The other regions of Hitachi are presently bigger than India but Kaushal expects it to scale up.
“Increasingly, the focus on India’s importance in Hitachi is gathering momentum very significantly,” he said adding, “it is coinciding with Japan and India trying to make more winners out of their economic engagement story.” The India solutions are not just about scale but also about affordability. The company is expanding its canvas of business proficiencies in the country.

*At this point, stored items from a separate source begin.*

-- ==== Sys2Proof/Machine/Dispatch.lean ====
section
/-! DEFINITION. One arm for each command: what it does to everything but the queue. -/

namespace Sys2Proof.Machine

/-- The effect of a command on the station. -/
def exec (i : Instr) (s : State) : Host.Outcome State Fault Refusal :=
  match i with
  | .resetAssert => Sys2Proof.Machine.execResetAssert s
  | .resetRelease => Sys2Proof.Machine.execResetRelease s
  | .restart p => Sys2Proof.Machine.execRestart p s
  | .restartRelease => Sys2Proof.Machine.execRestartRelease s
  | .sweepCompletion c => Sys2Proof.Machine.execSweepCompletion c s
  | .linePinChange l high => Sys2Proof.Machine.execLinePinChange l high s
  | .lineEdge l => Sys2Proof.Machine.execLineEdge l s
  | .encoderPulse => Sys2Proof.Machine.execEncoderPulse s
  | .windowStart => Sys2Proof.Machine.execWindowStart s
  | .onTimeEnd k => Sys2Proof.Machine.execOnTimeEnd k s
  | .heat p => Sys2Proof.Machine.execHeat p s
  | .heatOff p => Sys2Proof.Machine.execHeatOff p s
  | .channelClear p => Sys2Proof.Machine.execChannelClear p s
  | .frameStart => Sys2Proof.Machine.execFrameStart s
  | .arbitrationLost => Sys2Proof.Machine.execArbitrationLost s
  | .bitFault => Sys2Proof.Machine.execBitFault s
  | .frameResult acked => Sys2Proof.Machine.execFrameResult acked s
  | .lineStuck => Sys2Proof.Machine.execLineStuck s
  | .lineClear => Sys2Proof.Machine.execLineClear s
  | .badFrame bytes => Sys2Proof.Machine.execBadFrame bytes s
  | .frameMismatch bytes => Sys2Proof.Machine.execFrameMismatch bytes s
  | .duplicateId kind => Sys2Proof.Machine.execDuplicateId kind s
  | .leavingAnnounceTimeout => Sys2Proof.Machine.execLeavingAnnounceTimeout s
  | .announce sender b => Sys2Proof.Machine.execAnnounce sender b s
  | .silenceStale peer => Sys2Proof.Machine.execSilenceStale peer s
  | .silenceRemove peer => Sys2Proof.Machine.execSilenceRemove peer s
  | .stock sender b => Sys2Proof.Machine.execStock sender b s
  | .stockAgeExpiry peer => Sys2Proof.Machine.execStockAgeExpiry peer s
  | .announceTick => Sys2Proof.Machine.execAnnounceTick s
  | .listeningTimerExpiry => Sys2Proof.Machine.execListeningTimerExpiry s
  | .profilePut p => Sys2Proof.Machine.execProfilePut p s
  | .join p => Sys2Proof.Machine.execJoin p s
  | .leave p => Sys2Proof.Machine.execLeave p s
  | .setClock p => Sys2Proof.Machine.execSetClock p s
  | .clockSecond => Sys2Proof.Machine.execClockSecond s
  | .dishOn p => Sys2Proof.Machine.execDishOn p s
  | .dishOff p => Sys2Proof.Machine.execDishOff p s
  | .dishSpeed p => Sys2Proof.Machine.execDishSpeed p s
  | .dishResume p => Sys2Proof.Machine.execDishResume p s
  | .nextRack p => Sys2Proof.Machine.execNextRack p s
  | .pickup p => Sys2Proof.Machine.execPickup p s
  | .jamTimerExpiry => Sys2Proof.Machine.execJamTimerExpiry s
  | .rinseHoldTimeExpiry => Sys2Proof.Machine.execRinseHoldTimeExpiry s
  | .idleTimeExpiry => Sys2Proof.Machine.execIdleTimeExpiry s
  | .load p => Sys2Proof.Machine.execLoad p s
  | .take p => Sys2Proof.Machine.execTake p s
  | .coolingReset k => Sys2Proof.Machine.execCoolingReset k s
  | .holdAsk sender b => Sys2Proof.Machine.execHoldAsk sender b s
  | .holdFree sender b => Sys2Proof.Machine.execHoldFree sender b s
  | .holdExpiry tag => Sys2Proof.Machine.execHoldExpiry tag s
  | .stockTick => Sys2Proof.Machine.execStockTick s
  | .wavePlan p => Sys2Proof.Machine.execWavePlan p s
  | .waveFire p => Sys2Proof.Machine.execWaveFire p s
  | .wavePlate p => Sys2Proof.Machine.execWavePlate p s
  | .waveClose p => Sys2Proof.Machine.execWaveClose p s
  | .waveCancel p => Sys2Proof.Machine.execWaveCancel p s
  | .cookTimer wave => Sys2Proof.Machine.execCookTimer wave s
  | .askCheck wave => Sys2Proof.Machine.execAskCheck wave s
  | .answerTimerExpiry wave second => Sys2Proof.Machine.execAnswerTimerExpiry wave second s
  | .holdAnswer sender b => Sys2Proof.Machine.execHoldAnswer sender b s
  | .holdState sender b => Sys2Proof.Machine.execHoldState sender b s
  | .page p => Sys2Proof.Machine.execPage p s
  | .callEnd p => Sys2Proof.Machine.execCallEnd p s
  | .duty p => Sys2Proof.Machine.execDuty p s
  | .allCall p => Sys2Proof.Machine.execAllCall p s
  | .allCallEnd p => Sys2Proof.Machine.execAllCallEnd p s
  | .broadcastTimerExpiry number => Sys2Proof.Machine.execBroadcastTimerExpiry number s
  | .pageCall sender b => Sys2Proof.Machine.execPageCall sender b s
  | .pageState sender b => Sys2Proof.Machine.execPageState sender b s
  | .pageCancel sender number => Sys2Proof.Machine.execPageCancel sender number s
  | .modemRecordSent => Sys2Proof.Machine.execModemRecordSent s
  | .result tag r => Sys2Proof.Machine.execResult tag r s
  | .resultTimeout => Sys2Proof.Machine.execResultTimeout s
  | .ack address tag => Sys2Proof.Machine.execAck address tag s
  | .dutyRecord address on => Sys2Proof.Machine.execDutyRecord address on s
  | .ready => Sys2Proof.Machine.execReady s
  | .modemInterbyteTimeout => Sys2Proof.Machine.execModemInterbyteTimeout s
  | .busyTimerExpiry tag => Sys2Proof.Machine.execBusyTimerExpiry tag s
  | .ackTimerExpiry tag => Sys2Proof.Machine.execAckTimerExpiry tag s
  | .allRecordDue => Sys2Proof.Machine.execAllRecordDue s
  | .allCallExpiry => Sys2Proof.Machine.execAllCallExpiry s
  | .transactionStart => Sys2Proof.Machine.execTransactionStart s
  | .incompleteCommand code => Sys2Proof.Machine.execIncompleteCommand code s
  | .statusOnlyEnd => Sys2Proof.Machine.execStatusOnlyEnd s
  | .unknownCommand code => Sys2Proof.Machine.execUnknownCommand code s
  | .nothing p => Sys2Proof.Machine.execNothing p s
  | .query p => Sys2Proof.Machine.execQuery p s
  | .readReport p => Sys2Proof.Machine.execReadReport p s
  | .startByte => Sys2Proof.Machine.execStartByte s
  | .modemRecordDiscarded c => Sys2Proof.Machine.execModemRecordDiscarded c s

end Sys2Proof.Machine
end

“Investments and acquisitions are ongoing progressive business plans for Hitachi to strengthen further its position in the ecosystem of Social Innovation Business,” he said adding: “Our core areas as part of our forward-looking Mid-Term Management Plan 2024 will have a direct correlation to the future investments we carry out focusing on offering solutions including Green Technology, Digital Technology and Innovation.” Though Hitachi did not share the exact investment made in India, Kaushal said it has witnessed a “phenomenal growth progression” in the last couple of years.
“This is primarily due to the significant investments we have made at the global level that includes – the acquisition of the power grids business of ABB (Now Hitachi Energy), GlobalLogic, Hitachi Astemo etc. the investment within Hitachi is a globally driven process and we as Regional Headquarter become an integral part of this heightened ecosystem,” he said.
For FY21, Hitachi India’s consolidated financial revenue was around Rs 17,204 crore (around 274 billion yen).